Output, without alteration, the first line of the entries and each line after it, stopping with the line that contains "(hostStep s).answers = ⟨.okay, some (m.readData".

======== DATA RECORDS

/-- A read of a buffer answers `readData` of its bytes. -/
theorem hostStep_read_buffer {x : Access} {m : Memory} {k : Nat} {rest : List HostOp} (h : Issues s x rest)
    (hw : x.write = false) (hb : s.busy = false)
    (hm : (target s x = some (.ibuf k) ∧ m = s.ibuf) ∨ (target s x = some (.obuf k) ∧ m = s.obuf)) :
    (hostStep s).answers = ⟨.okay, some (m.readData k x.size)⟩ :: s.answers := by
  rcases hm with ⟨hg, rfl⟩ | ⟨hg, rfl⟩ <;> rw [hostStep_read_eq h hw hg (.inl hb)] <;> rfl

/-- Settles O21: a write stores the low bytes of wdata in order, and a read of each size puts them together. -/
theorem bufferAccessesAreLittleEndian : Obligations.BufferAccessesAreLittleEndian := by
  refine ⟨fun s x k rest h hw hb => ⟨fun hg => ?_, fun hg => ?_⟩, fun s x m k rest h hw hb hm => ?_⟩
  · exact ⟨_, hostStep_write_eq h hw hg (.inl hb), fun j => read_writeBytes_wordBytes s.ibuf k j _ _⟩
  · exact ⟨_, hostStep_write_eq h hw hg (.inl hb), fun j => read_writeBytes_wordBytes s.obuf k j _ _⟩
  · rw [hostStep_read_buffer h hw hb hm]
    refine ⟨fun hs => ?_, fun hs => ?_, fun hs => ?_⟩ <;> rw [hs]
    · rfl
    · exact ⟨_, rfl, (extractLsb'_readBytes m k).1⟩
    · exact ⟨_, rfl, (extractLsb'_readBytes m k).2⟩

/-! ### The host while a command is pending (R83, R250) -/

/-- A write to a register that is never held stores in IRQ_PEND or IRQ_EN, or is ignored (R25, R35, R36). -/
theorem writeTarget_unheld {g : Target} (hg : g.isHeld = false) (size : Size) (w : Word) (s : State) :
    ∃ dp ep de ee, writeTarget size w s g = { s with donePend := dp, errPend := ep, doneEn := de, errEn := ee } := by
  rcases Target.isHeld_eq_false.1 hg with rfl | rfl | rfl | rfl | rfl | rfl <;> exact ⟨_, _, _, _, rfl⟩

theorem perform_unheld {g : Target} (hg : g.isHeld = false) (x : Access) (s : State) :
    ∃ dp ep de ee a, perform x g s =
      { s with donePend := dp, errPend := ep, doneEn := de, errEn := ee, answers := a } := by
  rw [perform]
  split
  · obtain ⟨dp, ep, de, ee, h⟩ := writeTarget_unheld hg x.size x.wdata s
    exact ⟨dp, ep, de, ee, _, by rw [h]; rfl⟩
  · exact ⟨_, _, _, _, _, rfl⟩

/-- While BUSY = 1 an access gets the ERROR response, is held, or reaches a register that is never held. -/
theorem issue_busy (hb : s.busy = true) (x : Access) :
    ∃ dp ep de ee y a n, issue x s = { s with
      donePend := dp, errPend := ep, doneEn := de, errEn := ee, held := y, answers := a, draws := n } := by
  rcases issue_cases x s with ⟨-, h⟩ | ⟨g, -, ⟨-, -, h⟩ | ⟨hp, h⟩⟩ <;> rw [h]
  · obtain ⟨d, n, he⟩ := answerError_eq x s
    exact ⟨_, _, _, _, _, _, n, he⟩
  · exact ⟨_, _, _, _, some x, _, _, rfl⟩
  · have hg : g.isHeld = false := hp.resolve_left (by simp [hb])
    obtain ⟨dp, ep, de, ee, a, he⟩ := perform_unheld hg x s
    exact ⟨dp, ep, de, ee, _, a, _, he⟩

/-- Settles O23: a host step does nothing or issues one access, which finds BUSY = 1. -/
theorem hostCannotDisturbAPendingCommand : Obligations.HostCannotDisturbAPendingCommand := by
  intro s hb
  rcases hostStep_cases s with h | ⟨x, o, h, -⟩ <;> rw [h]
  · exact ⟨_, _, _, _, _, _, _, _, rfl⟩
  · obtain ⟨dp, ep, de, ee, y, a, n, he⟩ := issue_busy (s := { s with held := none, hostOps := o }) hb x
    exact ⟨dp, ep, de, ee, y, o, a, n, he⟩

end Sys2Proof.Machine

/-! The command words (R100 to R102), an illegal word's completion, the `wait` loop, and the words of the NODE and CODE
windows (30_encoding.md). -/

namespace Sys2Proof.Machine

variable {s : State}

/-! ### The opcode map (R101) -/

/-- Each command has one encoding. -/
theorem decode_eq_ok_iff_eq_encode (w : Word) (i : Instr) : decode w = .ok i ↔ w = encode i := by
  constructor
  · intro h
    obtain ⟨hrsv, hop⟩ := (decode_eq_ok_iff w i).1 h
    rw [← toWord_ofWord w, encode, ← hrsv, ← hop]
  · rintro rfl
    exact decode_encode i

theorem exists_decodeOp_eq_some_iff (op : BitVec 4) : (∃ i, decodeOp op = some i) ↔ 1 ≤ op.toNat ∧ op.toNat ≤ 6 := by
  rw [← Option.isSome_iff_exists, Option.isSome_iff_ne_none, ne_eq, decodeOp_eq_none_iff, not_not]

theorem exists_decode_eq_ok_iff (w : Word) : (∃ i, decode w = .ok i) ↔
    (Cmd32.ofWord w).rsv = 0 ∧ 1 ≤ (Cmd32.ofWord w).op.toNat ∧ (Cmd32.ofWord w).op.toNat ≤ 6 := by
  simp only [decode_eq_ok_iff, ← decodeOp_eq_some_iff, exists_and_left, exists_decodeOp_eq_some_iff]

/-- Settles O1: a word and its two fields determine each other, and the listed OPs are the commands'. -/
theorem wordIsLegalExactlyAsTheMapSays : Obligations.WordIsLegalExactlyAsTheMapSays :=
  ⟨⟨rfl, rfl, rfl, rfl, rfl, rfl⟩, decode_eq_ok_iff_eq_encode, exists_decode_eq_ok_iff⟩

/-- Settles O2: by evaluation of the nine words. -/
theorem writtenOutWordsDecode : Obligations.WrittenOutWordsDecode :=
  ⟨rfl, rfl, rfl, rfl, rfl, rfl, rfl, rfl, rfl⟩

/-! ### Illegal words (R102) -/

theorem decode_eq_reservedBits_iff (w : Word) : decode w = .error .reservedBits ↔ (Cmd32.ofWord w).rsv ≠ 0 := by
  simp [decode_eq_error_iff]

theorem decode_eq_opcode_iff (w : Word) : decode w = .error .opcode ↔
    (Cmd32.ofWord w).rsv = 0 ∧ ((Cmd32.ofWord w).op.toNat = 0 ∨ 7 ≤ (Cmd32.ofWord w).op.toNat) := by
  simp only [decode_eq_error_iff, decodeOp_eq_none_iff, reduceCtorEq, false_and, false_or, true_and]
  refine and_congr_right fun _ => ?_
  omega

/-- Settles O3: the reserved bits are looked at first, then OP. -/
theorem rejectionNamesTheField : Obligations.RejectionNamesTheField :=
  fun w => ⟨decode_eq_reservedBits_iff w, decode_eq_opcode_iff w⟩

theorem exists_decode_eq_error {w : Word} (h : (Cmd32.ofWord w).rsv ≠ 0 ∨ (Cmd32.ofWord w).op.toNat = 0 ∨
    7 ≤ (Cmd32.ofWord w).op.toNat) : ∃ r, decode w = .error r := by
  by_cases hrsv : (Cmd32.ofWord w).rsv = 0
  · exact ⟨.opcode, (decode_eq_opcode_iff w).2 ⟨hrsv, h.resolve_left (not_not.2 hrsv)⟩⟩
  · exact ⟨.reservedBits, (decode_eq_reservedBits_iff w).2 hrsv⟩

theorem engineStep_illegal {w : Word} {r : Reject} (hd : decode w = .error r) (h : s.pending = some w) :
    engineStep s = .next (completedErr CmdError.illCmd.code 0 0 s) := by
  rw [engineStep_pending s h, completeWord_illegal s hd]
  rfl

/-- Settles O7: acceptance does not look at the word, and an illegal one raises ILL_CMD at the engine's turn. -/
theorem illegalWordCompletesWithIllCmd : Obligations.IllegalWordCompletesWithIllCmd := by
  refine fun w hw => ⟨fun s rest hh ho hp => (cmdWriteIsAccepted s w rest hh ho).1 hp, fun s rest hp hs => ?_⟩
  obtain ⟨r, hd⟩ := exists_decode_eq_error hw
  rw [step_of_cons hs]
  exact engineStep_illegal (s := { s with schedule := rest }) hd hp

/-! ### `wait` (R111) -/

/-- `wait` polls STATUS, and is next again while BUSY = 1. -/
theorem hostStep_wait {rest : List HostOp} (hh : s.held = none) (ho : s.hostOps = .wait :: rest) :
    hostStep s = issue statusRead { s with hostOps := if s.busy then s.hostOps else rest } := by
  by_cases hb : s.busy = true
  · rw [if_pos hb]
    change hostStep s = issue statusRead s
    simp only [hostStep, hh, ho, if_pos hb]
  · rw [if_neg hb]
    simp only [hostStep, hh, ho, if_neg hb]

theorem issue_statusRead (s : State) : issue statusRead s = answer ⟨.okay, some (.b4 s.statusWord)⟩ s :=
  issue_perform (target_statusRead s) (.inr rfl)

/-- Settles O6: the poll is never held, and bit 0 of the word it reads is BUSY. -/
theorem waitPollsWhileBusy : Obligations.WaitPollsWhileBusy := by
  intro s rest hh ho
  rw [hostStep_wait hh ho, issue_statusRead, statusWord_busy]
  rfl

/-! ### The windows' words (R106, R107) -/

theorem readsAs_node {i : NodeIx} {w : Fin 4} {a : BitVec 32} (ha : a.toNat = 0x2000 + 16 * i.val + 4 * w.val)
    (hb : s.busy = false) : ReadsAs s a (s.node[i].word w) :=
  fun _ _ h => hostStep_read_eq h rfl (target_eq_node.2 ⟨rfl, ha⟩) (.inl hb)

theorem readsAs_code {y : Byte} {w : Fin 16} {a : BitVec 32} (ha : a.toNat = 0x4000 + 64 * y.toNat + 4 * w.val)
    (hb : s.busy = false) : ReadsAs s a (codeWord (tableGet s.code y) w) :=
  fun _ _ h => hostStep_read_eq h rfl (target_eq_code.2 ⟨rfl, ha⟩) (.inl hb)

/-- What `r32` is answered. -/
theorem ReadsAs.r32_answers {a : BitVec 32} {v : Word} (h : ReadsAs s a v) {rest : List HostOp} (hh : s.held = none)
    (ho : s.hostOps = .r32 a :: rest) : (hostStep s).answers = ⟨.okay, some (.b4 v)⟩ :: s.answers := by
  rw [h 0 rest ⟨hh, ho⟩]

/-- A link is its node's index, or NONE (R106). -/
theorem linkBits_eq_elim (l : Option NodeIx) : linkBits l = l.elim 0x1FF fun c => BitVec.ofNat 9 c.val := by
  cases l <;> rfl

theorem nodeWord_one_fields (n : Node) : (n.word 1).getLsbD 31 = n.internal ∧ (n.word 1).extractLsb' 0 8 = n.sym ∧
    (n.word 1).extractLsb' 8 23 = 0 := by
  refine ⟨?_, ?_, ?_⟩
  · simp only [Node.word, BitVec.getLsbD_append]
    simp
  all_goals
    simp (disch := decide) only [Node.word, BitVec.extractLsb'_append_eq_of_le, BitVec.extractLsb'_append_eq_of_add_le,
      Nat.reduceSub, BitVec.extractLsb'_eq_self]
    <;> rfl

theorem nodeWord_two_fields (n : Node) :
    (n.word 2).extractLsb' 0 9 = linkBits n.left ∧ (n.word 2).extractLsb' 9 7 = 0 ∧
      (n.word 2).extractLsb' 16 9 = linkBits n.right ∧ (n.word 2).extractLsb' 25 7 = 0 := by
  refine ⟨?_, ?_, ?_, ?_⟩ <;> simp (disch := decide) only [Node.word, BitVec.extractLsb'_append_eq_of_le,
    BitVec.extractLsb'_append_eq_of_add_le, Nat.reduceSub, BitVec.extractLsb'_eq_self] <;> rfl

/-- Settles O16: the window answers `Node.word`, whose fields are operands of a concatenation. -/
theorem nodeWindowReadsTheEntry : Obligations.NodeWindowReadsTheEntry := by
  intro s i a w ha
  refine ⟨s.node[i].word w, fun rest hh ho hb => (readsAs_node ha hb).r32_answers hh ho, ?_, ?_, ?_, ?_⟩ <;> rintro rfl
  · rfl
  · exact nodeWord_one_fields _
  · rw [← linkBits_eq_elim, ← linkBits_eq_elim]
    exact nodeWord_two_fields _
  · rfl

theorem codeWord_zero (c : Code) : codeWord c 0 = 0#24 ++ codeLen c := rfl

theorem codeWord_zero_toNat {c : Code} (h : c.length ≤ 255) : (codeWord c 0).toNat = c.length := by
  have hlt : c.length < 256 := by omega
  rw [codeWord_zero, BitVec.toNat_append]
  simp [codeLen, Nat.mod_eq_of_lt hlt]

theorem codeWord_eq_zero (c : Code) {w : Fin 16} (h : 9 ≤ w.val) : codeWord c w = 0 := by
  rw [codeWord, if_neg (by omega), if_neg (by omega)]

/-- Settles O17: the window answers `codeWord`, word by word. -/
theorem codeWindowReadsTheEntry : Obligations.CodeWindowReadsTheEntry := by
  intro s y a w ha hlen
  refine ⟨codeWord (tableGet s.code y) w, fun rest hh ho hb => (readsAs_code ha hb).r32_answers hh ho, fun hw => ?_,
    fun j hw hj b hb => ?_, codeWord_eq_zero _⟩
  · obtain rfl : w = 0 := Fin.ext hw
    exact codeWord_zero_toNat hlen
  · obtain rfl : w = Fin.ofNat 16 (j + 1) := Fin.ext (by rw [hw, Fin.val_ofNat]; omega)
    exact getLsbD_codeWord _ j b (by omega) hb

end Sys2Proof.Machine

/-! CLRFREQ and COUNT: COUNT's answer in each of its three cases, and the histogram the two leave. -/

namespace Sys2Proof.Machine

variable {s : State}

theorem inputBytes_length (s : State) : s.inputBytes.length = s.srcLen.toNat := by simp [State.inputBytes]

/-! ### COUNT's three outcomes (R121) -/

theorem exec_count_lenRange (hr : s.ibufSize < s.srcLen.toNat) : exec .count s = .next (completedErr 2 0 0 s) := by
  rcases exec_count_cases s with ⟨-, he⟩ | ⟨hr', -⟩ | ⟨hr', -⟩
  · exact he
  · exact absurd hr hr'
  · exact absurd hr hr'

================

SOLUTION TO THIS TASK>
/-- A read of a buffer answers `readData` of its bytes. -/
theorem hostStep_read_buffer {x : Access} {m : Memory} {k : Nat} {rest : List HostOp} (h : Issues s x rest)
    (hw : x.write = false) (hb : s.busy = false)
    (hm : (target s x = some (.ibuf k) ∧ m = s.ibuf) ∨ (target s x = some (.obuf k) ∧ m = s.obuf)) :
    (hostStep s).answers = ⟨.okay, some (m.readData k x.size)⟩ :: s.answers := by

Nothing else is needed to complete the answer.